The Common Travel Area (CTA) is a long-standing arrangement between the UK and Ireland that ensures the rights of UK and Irish citizens to move freely between, and reside in either jurisdiction, and enjoy the right to work and study, and associated rights and privileges. This will not change post Brexit. However, if you are an EU citizen wishing to work in the UK or a UK employer looking to hire an EU citizen, you are not covered by the CTA so you might need to take action before the end of the year.

Reaffirming commitment to the CTA

The Government of Ireland and the UK government have signed a Memorandum of Understanding‌, reaffirming their commitment to maintaining the CTA regardless of the Brexit outcome. 

For UK or Irish citizens working/residing in UK or Ireland

If you are a UK or Irish citizen, you can work in either country, including on a self-employed basis, without any additional permissions required.

There are an estimated 23,000 to 30,000 cross border workers who live in one part of the island of Ireland and work in the other.

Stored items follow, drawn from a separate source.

-- ==== Sys2Proof/Machine/Flags.lean ====
section
/-! DEFINITION. The flag computations: there are none. "The core has no status flag, no condition code, no carry or
overflow bit, no error bit, no busy or done bit that a rule reads" (10_state R28); overflow wraps silently (60_exceptions
R161); the mapper's conversion is exact and raises no floating-point flag (42_output_mapper R124). -/
end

Under the CTA, all existing arrangements regarding Social Insurance entitlements will be maintained in Ireland and the UK. This means that Irish citizens living in Ireland maintain the right to benefit from Social Insurance contributions made when working in the UK and to access Social Insurance payments if living in the UK and vice versa.

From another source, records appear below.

/-- Settles O6: each line is read on its own, a canonical one as its command and a comment as none, and the program's
words are the encodings of its commands. -/
theorem canonicalLinesAssemble : Obligations.CanonicalLinesAssemble := by
  refine ⟨?program, by decide, by decide⟩
  have hhex : assembleLine "INIT 0x0123456789ABCDEF".toList = .command (.init 0x0123456789ABCDEF) := by decide
  have hnext : assembleLine "NEXT_U64 ; one integer".toList = .command .nextU64 := by decide
  have hcomment : assembleLine "; a comment".toList = .blank := by decide
  have hdouble : assembleLine "NEXT_DOUBLE".toList = .command .nextDouble := by decide
  have hdecimal : assembleLine "INIT 42".toList = .command (.init 42) := by decide
  have hlast := assemble_cons_of_command hdouble (assemble_cons_of_command hdecimal assemble_nil)
  exact assemble_cons_of_command hhex <| assemble_cons_of_command hnext <|
    (assemble_cons_of_blank hcomment).trans hlast

end Sys2Proof.Machine
end

section
namespace Sys2Proof.Machine

/-! ### The Seeder: its stages, one pass, and the lanes `INIT` leaves (R80 to R91, R147) -/

/-- The one word that `x + c` sends to 0. -/
theorem add_eq_zero_iff_of_neg_eq {x c d : Word} (h : -c = d) : x + c = 0 ↔ x = d := by
  rw [← h, add_eq_zero_iff_eq_neg]

theorem stageA_eq (acc : Word) : stageA acc = acc + 0x9E3779B97F4A7C15 := rfl

theorem stageA_eq_zero_iff {acc : Word} : stageA acc = 0 ↔ acc = 0x61C8864680B583EB :=
  add_eq_zero_iff_of_neg_eq (by decide)

theorem stageA_injective : Function.Injective stageA := add_left_injective Config.gamma

/-- A word below `2^k` has nothing left after a right shift by `k`, so the XOR-shift leaves it as it is (R83). -/
theorem xorShiftRight_of_lt {z : Word} {k : Nat} (h : z.toNat < 2 ^ k) : xorShiftRight z k = z := by
  have hshift : z >>> k = 0#64 := by
    apply BitVec.eq_of_toNat_eq
    rw [BitVec.toNat_ushiftRight, Nat.shiftRight_eq_div_pow, Nat.div_eq_of_lt h, BitVec.toNat_zero]
  rw [xorShiftRight, hshift, BitVec.xor_zero]

theorem stageD_of_lt {v : Word} (h : v.toNat < 2 ^ 31) : stageD v = v := xorShiftRight_of_lt h

/-- Settles O16: the formulas are the stages' definitions, and what is left after the two general corner cases is
arithmetic on the rules' worked examples. -/
theorem mixingStages : Obligations.MixingStages := by
  refine ⟨stageA_eq, fun _ => stageA_eq_zero_iff, ?_, ?_, ?_, fun _ => rfl, ?_, ?_, ?_, ?_, ?_, fun _ => rfl,
    ?_, ?_, ?_, ?_, ?_, fun _ => rfl, ?_, fun _ => stageD_of_lt, ?_, ?_, ?_⟩
  all_goals decide

theorem smNext_eq (acc : Word) : smNext acc = (stageA acc, mix (stageA acc)) := rfl

/-- Settles O17: both forms are `smNext_eq`, whose second component is the three stages after A. -/
theorem onePassOfThePipeline : Obligations.OnePassOfThePipeline :=
  ⟨smNext_eq, smNext_eq, by decide⟩

/-- A pass keeps the advanced accumulator and makes the lane of it, not of the one it was given (R84). -/
theorem smNext_eq_iff {acc acc' lane : Word} :
    smNext acc = (acc', lane) ↔ acc' = acc + 0x9E3779B97F4A7C15 ∧ lane = mix acc' := by
  rw [smNext_eq, stageA_eq, Prod.mk.injEq, eq_comm (b := acc'), eq_comm (b := lane)]
  exact and_congr_right fun h => by rw [h]

/-- The loop of `INIT` puts the values of four passes, each on the accumulator of the one before, into the lanes in
order (R85, R86). -/
theorem seedLanes_of_passes {seed a1 a2 a3 a4 l0 l1 l2 l3 : Word} (p0 : smNext seed = (a1, l0))
    (p1 : smNext a1 = (a2, l1)) (p2 : smNext a2 = (a3, l2)) (p3 : smNext a3 = (a4, l3)) (old : Lanes) :
    seedLanes seed old = ⟨l0, l1, l2, l3⟩ := by
  simp only [seedLanes, seedOperand, laneOrder, fillLanes, p0, p1, p2, p3, Lanes.write]

/-- The accumulator runs on from lane to lane, so each pass adds one more `GAMMA` (R89). -/
theorem accumulators_of_passes {seed a1 a2 a3 a4 l0 l1 l2 l3 : Word} (p0 : smNext seed = (a1, l0))
    (p1 : smNext a1 = (a2, l1)) (p2 : smNext a2 = (a3, l2)) (p3 : smNext a3 = (a4, l3)) :
    a1 = seed + 1 * 0x9E3779B97F4A7C15 ∧ a2 = seed + 2 * 0x9E3779B97F4A7C15 ∧
      a3 = seed + 3 * 0x9E3779B97F4A7C15 ∧ a4 = seed + 4 * 0x9E3779B97F4A7C15 := by
  obtain ⟨rfl, -⟩ := smNext_eq_iff.1 p0
  obtain ⟨rfl, -⟩ := smNext_eq_iff.1 p1
  obtain ⟨rfl, -⟩ := smNext_eq_iff.1 p2
  obtain ⟨rfl, -⟩ := smNext_eq_iff.1 p3
  simp [BitVec.add_assoc]

/-- The lanes in closed form, the multiples of `GAMMA` as numbers (R89). -/
theorem seedLanes_eq (seed : Word) (old : Lanes) :
    seedLanes seed old =
      ⟨mix (seed + 0x9E3779B97F4A7C15), mix (seed + 0x3C6EF372FE94F82A),
        mix (seed + 0xDAA66D2C7DDF743F), mix (seed + 0x78DDE6E5FD29F054)⟩ := by
  rw [seedLanes_unrolled]
  simp [stageA_eq, BitVec.add_assoc]

/-- The worked example of R89, pass by pass (R147). -/
theorem seedLanes_zero (old : Lanes) :
    seedLanes 0 old = ⟨0xE220A8397B1DCDAF, 0x6E789E6AA1B965F4, 0x06C45D188009454F, 0xF88BB8A8724C81EC⟩ :=
  seedLanes_of_passes (a1 := 0x9E3779B97F4A7C15) (a2 := 0x3C6EF372FE94F82A) (a3 := 0xDAA66D2C7DDF743F)
    (a4 := 0x78DDE6E5FD29F054) (by decide) (by decide) (by decide) (by decide) old

theorem exec_init_lanes {seed : Word} {s t : State} (h : exec (.init seed) s = .next t) :
    t.lanes = seedLanes seed s.lanes := by
  rw [exec_init] at h
  cases h
  rfl

/-- Settles O18: `exec_init` with the closed form of the lanes, then the four passes of the loop, then the worked
example. -/
theorem initFillsTheLanes : Obligations.InitFillsTheLanes := by
  refine ⟨fun seed s => ?closedForm, fun seed _ _ _ _ _ _ _ _ p0 p1 p2 p3 => ?passes, fun s t h => ?zeroSeed⟩
  case closedForm => rw [exec_init, seedLanes_eq]
  case passes =>
    obtain ⟨h1, h2, h3, h4⟩ := accumulators_of_passes p0 p1 p2 p3
    refine ⟨h1, h2, h3, h4, fun s t h => ?_⟩
    rw [exec_init_lanes h, seedLanes_of_passes p0 p1 p2 p3]
  case zeroSeed => rw [exec_init_lanes h, seedLanes_zero]

/-! A word has finitely many values, so each injective part of the pipeline is a bijection (R90). -/

theorem bijective_of_injective {f : Word → Word} (h : Function.Injective f) : Function.Bijective f :=
  Finite.injective_iff_bijective.1 h

/-- Settles O21: every part is injective, and an injective map that sends 0 to 0 sends nothing else there. -/
theorem mixIsABijection : Obligations.MixIsABijection := by
  refine ⟨fun k hk _ => ?xorShift, fun m hm => ?oddFactor, bijective_of_injective stageA_injective,
    bijective_of_injective stageB_injective, bijective_of_injective stageC_injective,
    bijective_of_injective stageD_injective, bijective_of_injective mix_injective, fun _ => mix_eq_zero_iff,
    bijective_of_injective (mix_injective.comp stageA_injective)⟩
  case xorShift =>
    have hinj := xorShiftRight_injective hk
    have hzero : xorShiftRight 0 k = 0 := xorShiftRight_of_lt (Nat.two_pow_pos k)
    exact ⟨bijective_of_injective hinj, fun _ => hinj.eq_iff' hzero⟩
  case oddFactor =>
    have hinj := mul_injective_of_odd hm
    exact ⟨bijective_of_injective hinj, fun _ => hinj.eq_iff' (zero_mul m)⟩

/-! The fresh lanes are `mix` of four different accumulators (R91). -/

theorem seedLanes_read (seed : Word) (old : Lanes) (i : Fin 4) :
    (seedLanes seed old).read i = mix (seed + BitVec.ofNat 64 (i + 1) * Config.gamma) := by
  rw [seedLanes_eq]
  match i with
  | 0 | 1 | 2 | 3 => rfl

theorem multiples_of_gamma_injective :
    Function.Injective fun i : Fin 4 => BitVec.ofNat 64 (i + 1) * Config.gamma := by decide

theorem seedLanes_read_injective (seed : Word) (old : Lanes) : Function.Injective (seedLanes seed old).read := by
  intro i j h
  rw [seedLanes_read, seedLanes_read] at h
  exact multiples_of_gamma_injective (BitVec.add_right_inj seed |>.1 (mix_injective h))

/-- `mix` keeps the only zero of its argument, so a lane is 0 for the one seed that cancels its multiple of `GAMMA`. -/
theorem mix_add_eq_zero_iff {seed c d : Word} (h : -c = d) : mix (seed + c) = 0 ↔ seed = d :=
  mix_eq_zero_iff.trans (add_eq_zero_iff_of_neg_eq h)

/-- Settles O22: the lanes are four different values, so only one of them can be 0, and each is 0 for one seed only. -/
theorem freshLanesAreDifferent : Obligations.FreshLanesAreDifferent := by
  intro seed s t h
  have hinj := seedLanes_read_injective seed s.lanes
  rw [exec_init_lanes h]
  refine ⟨fun i j hij => hinj.ne hij, fun i j hi hj => hinj (hi.trans hj.symm), seedLanes_ne_zero seed s.lanes, ?_⟩
  rw [seedLanes_eq]
  exact ⟨mix_add_eq_zero_iff (by decide), mix_add_eq_zero_iff (by decide), mix_add_eq_zero_iff (by decide),
    mix_add_eq_zero_iff (by decide)⟩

Irish and UK citizens can continue to travel freely for work or otherwise between the UK and Ireland in the same manner as before.  There are no requirements for passport controls and there will be no change to this as a result of Brexit.

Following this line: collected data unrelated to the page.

-- ==== Sys2Proof/Tests/Slice0.lean ====
section
/-! SUPPORT. Our own checks: the vectors of `95_test_vectors.md` (their values are the spec's), the decoder on words written
out from the spec's encodings, the well-formedness smoke, and for each statement a state that meets its hypotheses. -/

namespace Sys2Proof.Tests

open Sys2Proof.Machine

/-! ## Small states -/

/-- The test configuration of `95_test_vectors.md` with `FRAME_LEN = 32` (V-F10), its window at an address that is not 0. -/
def cfg32 : Config := { frameLen := 32, scid := 0x2A, vcid := 1, base := 0x1000, pace := 1 }

def p7 : List Byte := [0x08, 0x64, 0xC0, 0x01, 0x00, 0x00, 0xAA]
def p8 : List Byte := [0x08, 0x65, 0xC0, 0x02, 0x00, 0x01, 0xCA, 0xFE]
def p10 : List Byte := [0x08, 0x64, 0xC0, 0x01, 0x00, 0x03, 0xDE, 0xAD, 0xBE, 0xEF]

/-- The header of V-P7: `d = 16`, more than follows it. -/
def h16 : List Byte := [0x08, 0x67, 0xC0, 0x03, 0x00, 0x10]

/-- V-F10's frame. -/
def f10 : List Byte :=
  [0x4A, 0x81, 0x00, 0x00, 0x00, 0x00, 0x00, 0x00] ++ p10 ++
    [0x07, 0xFF, 0xC0, 0x00, 0x00, 0x07, 0x00, 0x00, 0x00, 0x00, 0x00, 0x00, 0x00, 0x00]

/-- After power-on reset with stream `S`, in a given engine state. -/
def inState (p : PState) (S : List Byte) : State :=
  let s := State.resetWith cfg32 S
  { s with blk := { s.blk with pstate := p } }

/-- The same, free-running. -/
def running (p : PState) (S : List Byte) : State :=
  let s := inState p S
  { s with blk := { s.blk with run := true } }

/-- The same state with events pending. -/
def withEvents (es : List Event) (s : State) : State := setPending es s

/-- After `E_BUILD` has read `p10` in a free run. -/
def built : State := loadPacket p10 10 (running .build p10)

/-- After the packet phase of that. -/
def emitted : State := eEmitPkt built

/-- The next state of an outcome, if it is one. -/
def next? : Host.Outcome State Fault Refusal → Option State
  | .next s => some s
  | .fault _ => none
  | .refused _ => none

/-! ## The decoder (R91, R118, R119): bits 31..8 are `RSV`, bits 7..0 are `OP` -/

theorem test_word_nop : decode 0b00000000000000000000000000000000 = .ok .nop := by decide
theorem test_word_start : decode 0b00000000000000000000000000000001 = .ok .start := by decide
theorem test_word_step : decode 0b00000000000000000000000000000010 = .ok .step := by decide
theorem test_word_stop : decode 0b00000000000000000000000000000011 = .ok .stop := by decide
theorem test_word_sreset : decode 0b00000000000000000000000000000100 = .ok .sreset := by decide
theorem test_word_reserved : decode 0x00000005 = .error .reservedOpcode ∧ decode 0x00000105 = .error .reservedBits ∧
    decode 0x80000001 = .error .reservedBits := by decide
theorem test_rows_disjoint :
    opcodeTable.Pairwise (fun a b => a.value &&& (a.mask &&& b.mask) ≠ b.value &&& (a.mask &&& b.mask)) := by decide
theorem test_table_word : decodeTableWord 32 4 = some .sreset ∧ decodeTableWord 32 5 = none := by decide

/-! ## Well-formedness: an ill-formed configuration for each check (R271), and the edges that are legal (R5 to R12) -/

theorem test_illformed_frameLen : configProblem { cfg32 with frameLen := 21 } = some .frameLen ∧
    configProblem { cfg32 with frameLen := 65536 } = some .frameLen := by decide
theorem test_illformed_scid : configProblem { cfg32 with scid := 256 } = some .scid := by decide
theorem test_illformed_vcid : configProblem { cfg32 with vcid := 64 } = some .vcid := by decide
theorem test_illformed_tfvn : configProblem { cfg32 with tfvn := 4 } = some .tfvn := by decide
theorem test_illformed_idleApid : configProblem { cfg32 with idleApid := 2048 } = some .idleApid := by decide
theorem test_illformed_base : configProblem { cfg32 with base := 2 } = some .base := by decide
theorem test_illformed_pace : configProblem { cfg32 with pace := 0 } = some .pace := by decide
theorem test_legal_edges : Config.Legal { frameLen := 22, scid := 255, vcid := 63, tfvn := 3, idleApid := 2047, base := 4, pace := 1 } ∧
    Config.Legal { frameLen := 65535, scid := 0, vcid := 0, tfvn := 0, idleApid := 0, base := 0, pace := 1 } := by decide
theorem test_commands_wellformed : ∀ i : Instr, i.WellFormed = true := by intro i; cases i <;> rfl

Employee mobility post Brexit

For EU citizens working/residing in the UK

The freedom of movement of people between the EU and UK will end on 31 December 2020. The issue of employee mobility and access to labour is more important than ever for maintaining the integrity of the all-island economy, especially with regards to Northern Ireland’s ability to hire people from both Ireland and the rest of the UK. This is important for the Northern Ireland labour market and for its economic competitiveness.

While Irish nationals can continue to enter and work in the UK under the Common Travel Area agreement, this does not cover EU nationals living in Ireland and travelling across the border. Under the new UK immigration system that is to come into effect on 1 January 2021, both EU and non-EU nationals will be treated equally.

Employers in Northern Ireland in particular should take measures to reduce the risk of labour shortages, such as ensuring that employees from EU Member States other than Ireland are aware of, and encouraged to apply for, the EU Settlement Scheme.

Employers should take steps to prepare for the post-Brexit immigration system including: verifying qualifications, considering the requirements under the new points-based system and availing of any possible temporary transitional immigration schemes which may assist.

For businesses in the UK hiring from the EU

Regardless of the outcome of the current negotiations, from 1 January 2021 there will be guaranteed changes for businesses hiring in the UK:

  • From 1 January 2021, a new ‘points-based’ immigration system will replace the current rules for workers from outside the UK.
  • Employers will need to be a licensed sponsor to hire eligible workers from outside the UK, including EEA, EU and Swiss Citizens. This normally takes 8 weeks and fees apply. Check your business is eligible and read the accompanying sponsorship guidance.
  • New job, salary and language requirements will apply to anyone you want to hire from outside the UK. Check that the people you want to hire will meet the requirements for coming to the UK for work.

The new system will not apply to hiring Irish citizens, or EU citizens already living and working in the UK who are eligible under the EU Settlement Scheme.